INFORMATION GIVEN: Begin

/-- Registers of block RAKE (offsets 0x400 to 0x7FF). -/
def rakeFams : List RegFam :=
  [⟨0x400, 0x4, 1, fun _ => [RAKE_TICK.PWM_TICKS, RAKE_TICK.TICK_PERIOD]⟩,
   ⟨0x404, 0x4, 1, fun _ => [RAKE_SAMPLE.SAMPLE_PHASE]⟩,
   ⟨0x408, 0x4, 1, fun _ => [RAKE_TSTART.TSTART]⟩,
   ⟨0x40C, 0x4, 1, fun _ => [RAKE_OUT.OUT_PHASE]⟩,
   ⟨0x410, 0x4, 1, fun _ => [RAKE_ENC.ENC_REQ_PHASE]⟩,
   ⟨0x414, 0x4, 1, fun _ => [RAKE_BRINE.BRINE_PHASE]⟩,
   ⟨0x418, 0x4, 1, fun _ => [RAKE_FAB.FAB_LOCK_EN, RAKE_FAB.FAB_OFFSET]⟩,
   ⟨0x41C, 0x4, 1, fun _ => [RAKE_DERIVED.PREEMPT_PHASE, RAKE_DERIVED.RDY_PHASE]⟩,
   ⟨0x420, 0x4, 1, fun _ => [RAKE_BUDGET.T_ISSUE, RAKE_BUDGET.T_ISSUE_MAX]⟩,
   ⟨0x424, 0x4, 1, fun _ => [RAKE_STAT.PHASE_ERR, RAKE_STAT.LOCK_REF, RAKE_STAT.LOCK_STATE, RAKE_STAT.MASTER, RAKE_STAT.KAT_DUE, RAKE_STAT.EXTREME, RAKE_STAT.RUN]⟩,
   ⟨0x428, 0x4, 1, fun _ => [RAKE_TICK_COUNT.TICK_COUNT]⟩,
   ⟨0x42C, 0x4, 1, fun _ => [RAKE_EVT.PERIOD_MM, RAKE_EVT.JUMP, RAKE_EVT.BRINE_LATE, RAKE_EVT.LOCK_LOST, RAKE_EVT.OVR]⟩,
   ⟨0x430, 0x4, 1, fun _ => [RAKE_CNT.LOCK_LOSS_CNT, RAKE_CNT.OVR_CNT]⟩,
   ⟨0x434, 0x4, 1, fun _ => [RAKE_OVR_INFO.OVR_PASSB, RAKE_OVR_INFO.OVR_PASSA]⟩]

/-- Registers of block AFE (offsets 0x800 to 0xBFF). -/
def afeFams : List RegFam :=
  [⟨0x800, 0x4, 1, fun _ => [AFE_CTRL.PKHOLD, AFE_CTRL.CAL_EN, AFE_CTRL.STOP]⟩,
   ⟨0x804, 0x4, 1, fun _ => [AFE_STAT.NCONV, AFE_STAT.CAL_SKIP, AFE_STAT.HOSTCAL_STALE, AFE_STAT.CAL_REJ, AFE_STAT.CLIP, AFE_STAT.SEQ_ERR, AFE_STAT.RUNNING]⟩,
   ⟨0x808, 0x4, 1, fun _ => [AFE_XBASE.XBASE]⟩,
   ⟨0x80C, 0x4, 1, fun _ => [AFE_UNI0.UNI]⟩,
   ⟨0x810, 0x4, 1, fun _ => [AFE_UNI1.UNI]⟩,
   ⟨0x814, 0x4, 2, fun i => [AFE_CLIP.CLIP i]⟩,
   ⟨0x81C, 0x4, 1, fun _ => [AFE_NSLOT.NSLOT3, AFE_NSLOT.NSLOT2, AFE_NSLOT.NSLOT1, AFE_NSLOT.NSLOT0]⟩,
   ⟨0x820, 0x8, 4, fun i => [AFE_SEQ_A.SLOT4 i, AFE_SEQ_A.SLOT3 i, AFE_SEQ_A.SLOT2 i, AFE_SEQ_A.SLOT1 i, AFE_SEQ_A.SLOT0 i]⟩,
   ⟨0x824, 0x8, 4, fun i => [AFE_SEQ_B.SLOT9 i, AFE_SEQ_B.SLOT8 i, AFE_SEQ_B.SLOT7 i, AFE_SEQ_B.SLOT6 i, AFE_SEQ_B.SLOT5 i]⟩,
   ⟨0x840, 0x4, 9, fun i => [AFE_AMP_CFG.OC_HI i, AFE_AMP_CFG.OC_LO i, AFE_AMP_CFG.OC_EN i, AFE_AMP_CFG.CAL_EN i, AFE_AMP_CFG.OC_FILT i, AFE_AMP_CFG.GAIN i]⟩,
   ⟨0x880, 0x4, 9, fun i => [AFE_AMP_CAL.GAIN_CAL i, AFE_AMP_CAL.OFS_CAL i]⟩,
   ⟨0x8B0, 0x4, 4, fun i => [AFE_CORE_CAL.GAIN_CAL i, AFE_CORE_CAL.OFS_CAL i]⟩,
   ⟨0x8C0, 0x4, 9, fun i => [AFE_HOSTCAL.OFFSET i]⟩,
   ⟨0x8F0, 0x4, 1, fun _ => [AFE_CAL_CFG.CAL_PHASE, AFE_CAL_CFG.CAL_EVERY, AFE_CAL_CFG.CAL_SHIFT]⟩,
   ⟨0x8F4, 0x4, 1, fun _ => [AFE_HOSTCAL_CFG.HOSTCAL_TMO]⟩,
   ⟨0x8F8, 0x4, 1, fun _ => [AFE_OC_STAT.OC_LIVE, AFE_OC_STAT.OC]⟩,
   ⟨0x8FC, 0x4, 1, fun _ => [AFE_CAL_CNT.CAL_REJ_CNT, AFE_CAL_CNT.CAL_OK_CNT]⟩]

INFORMATION GIVEN: End

> _ABOUT THIS TASK_: Every line from the one holding "i => [AFE_AMP_CAL.GAIN_CAL" through the last line of the listing above should be set down exactly, and nothing more.

> _YOUR SOLUTION_:
   ⟨0x880, 0x4, 9, fun i => [AFE_AMP_CAL.GAIN_CAL i, AFE_AMP_CAL.OFS_CAL i]⟩,
   ⟨0x8B0, 0x4, 4, fun i => [AFE_CORE_CAL.GAIN_CAL i, AFE_CORE_CAL.OFS_CAL i]⟩,
   ⟨0x8C0, 0x4, 9, fun i => [AFE_HOSTCAL.OFFSET i]⟩,
   ⟨0x8F0, 0x4, 1, fun _ => [AFE_CAL_CFG.CAL_PHASE, AFE_CAL_CFG.CAL_EVERY, AFE_CAL_CFG.CAL_SHIFT]⟩,
   ⟨0x8F4, 0x4, 1, fun _ => [AFE_HOSTCAL_CFG.HOSTCAL_TMO]⟩,
   ⟨0x8F8, 0x4, 1, fun _ => [AFE_OC_STAT.OC_LIVE, AFE_OC_STAT.OC]⟩,
   ⟨0x8FC, 0x4, 1, fun _ => [AFE_CAL_CNT.CAL_REJ_CNT, AFE_CAL_CNT.CAL_OK_CNT]⟩]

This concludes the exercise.